As for those girls who do go to school when they’re menstruating, many won’t engage in sports during that time of the month because they are too embarrassed, hobbled by cramps, worried about leaks that will stain their clothes, and/or they’ve been taught to believe in superstitious “old wives’ tales” about the supposed dangers of exercise during menstruation.
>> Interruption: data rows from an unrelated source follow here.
-- ==== Sys2Proof/Machine/Atomic.lean ====
section
/-! DEFINITION. What an atomic does to one memory word (Table 3.11, R90, R130 to R133, R249). -/
namespace Sys2Proof.Machine

/-- A value of `n` bytes as a signed integer. -/
def signedOf (n : Nat) (v : Word) : Int := (BitVec.ofNat (8 * n) v.toNat).toInt
/-- The low `n` bytes of a value. -/
def lowBytes (n : Nat) (v : Word) : Word := BitVec.ofNat 64 (v.toNat % 256 ^ n)
/-- The floating format of an atomic of `n` bytes: FP32 or FP64. -/
def fpOf (n : Nat) : Fmt := if n = 8 then fp64 else fp32
/-- `round(a + b)`, nearest-even, with its flags; special values follow Table 6.5. -/
def faddF (n : Nat) (a b : Word) : Word × FFlags :=
  let f := fpOf n
  let x := Num.sum false [f.decode (lowBytes n a).toNat, f.decode (lowBytes n b).toNat]
  let r := f.round .ne false 0 x.1
  (BitVec.ofNat 64 r.1, x.2 ||| r.2)
/-- `round(a + b)`. -/
def fadd (n : Nat) (a b : Word) : Word := (faddF n a b).1

/-- One lane's integer operation on the memory value. -/
def amoInt (fn : AmoFn) (n : Nat) (old v cmp : Word) : Word :=
  match fn with
  | .add => lowBytes n (old + v)
  | .and => old &&& lowBytes n v
  | .or => old ||| lowBytes n v
  | .xor => old ^^^ lowBytes n v
  | .min => if signedOf n old ≤ signedOf n v then old else lowBytes n v
  | .max => if signedOf n old ≤ signedOf n v then lowBytes n v else old
  | .minu => if old.toNat ≤ (lowBytes n v).toNat then old else lowBytes n v
  | .maxu => if old.toNat ≤ (lowBytes n v).toNat then lowBytes n v else old
  | .swap => lowBytes n v
  | .cas => if old = lowBytes n cmp then lowBytes n v else old
  | .fadd => fadd n old v

/-- One level of the coalescer's tree (R132): neighbours are added in order, an absent position lets its
partner through. -/
def treeLevel (n : Nat) : List (Option (Word × FFlags)) → List (Option (Word × FFlags))
  | a :: b :: rest =>
    (match a, b with
      | some x, some y => let r := faddF n x.1 y.1; some (r.1, x.2 ||| y.2 ||| r.2)
      | some x, none => some x
      | none, y => y) :: treeLevel n rest
  | l => l
/-- The fixed tree of five levels over the 32 lane positions (R132). -/
def faddTree (n : Nat) (lanes : List (Nat × Word)) : Option (Word × FFlags) :=
  let l0 : List (Option (Word × FFlags)) :=
    (List.range 32).map fun k => (lanes.find? fun x => decide (x.1 = k)).map fun x => (x.2, 0)
  match treeLevel n (treeLevel n (treeLevel n (treeLevel n (treeLevel n l0)))) with
  | x :: _ => x
  | [] => none

/-- The memory word after a floating-point atomic (R132), and the flags of its additions. -/
def Atm.addF (t : Atm) (old : Word) : Word × FFlags :=
  let n := t.n
  let vals := t.lanes.map fun x => (x.1, x.2.1)
  let f := fpOf n
  if t.exact then
    let x := Num.sum false (f.decode old.toNat :: vals.map fun x => f.decode (lowBytes n x.2).toNat)
    let r := f.round .ne false 0 x.1
    (BitVec.ofNat 64 r.1, x.2 ||| r.2)
  else match vals with
    | [(32, v)] => faddF n old v
    | _ => match faddTree n vals with
      | some x => let r := faddF n old x.1; (r.1, x.2 ||| r.2)
      | none => (old, 0)

/-- The effect of an atomic on one word: its new value, and what each lane receives. Integer lanes act in
ascending order (R131, R133); `fadd` sums in the fixed tree, or exactly (R132). A scalar agent is lane 32. -/
def Atm.apply (t : Atm) (old : Word) : Word × List (Nat × Word) :=
  match t.fn with
  | .fadd => ((t.addF old).1, t.lanes.map fun x => (x.1, old))
  | fn => t.lanes.foldl (fun acc x => (amoInt fn t.n acc.1 x.2.1 x.2.2, acc.2 ++ [(x.1, acc.1)])) (old, [])

/-- The flags of an atomic that found `old`: only `v.atom.fadd` records any (R195, Table 3.11). -/
def Atm.flags (t : Atm) (old : Word) : FFlags :=
  match t.fn with
  | .fadd => if t.lanes.all fun x => decide (x.1 < 32) then (t.addF old).2 else 0
  | _ => 0

end Sys2Proof.Machine
end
I feel bad for Mboma. I really do. I think Mboma is a young naif who has been cyncially set up, exploited, and sold a bill of goods by Henk Botha and a bunch of other men in Namibian sports and politics. I think Botha purposely scoured the Namibian countryside looking for XY DSD athletes to enter into female running competition so he and other men in Namibia could take advantage of the loopholes regarding male DSD athletes in women's events whilst they still were large enough to drive a horse and carriage through. The men who put Mboma and Masilingi on the world stage in women's track wanted to get Namibia some easy Olympics-level sports gold and glory whilst also getting the satisfaction of feeling they'd pulled a fast one on the world.
Like you say, Mboma "literally came from nothing." But it's hardly the case that Mboma "defied all odds to become a star." Mboma became a star in track because the decision to have Mboma compete against the opposite sex meant that from the get-go, the odds were always heavily - and unfairly - stacked in Mboma's favor.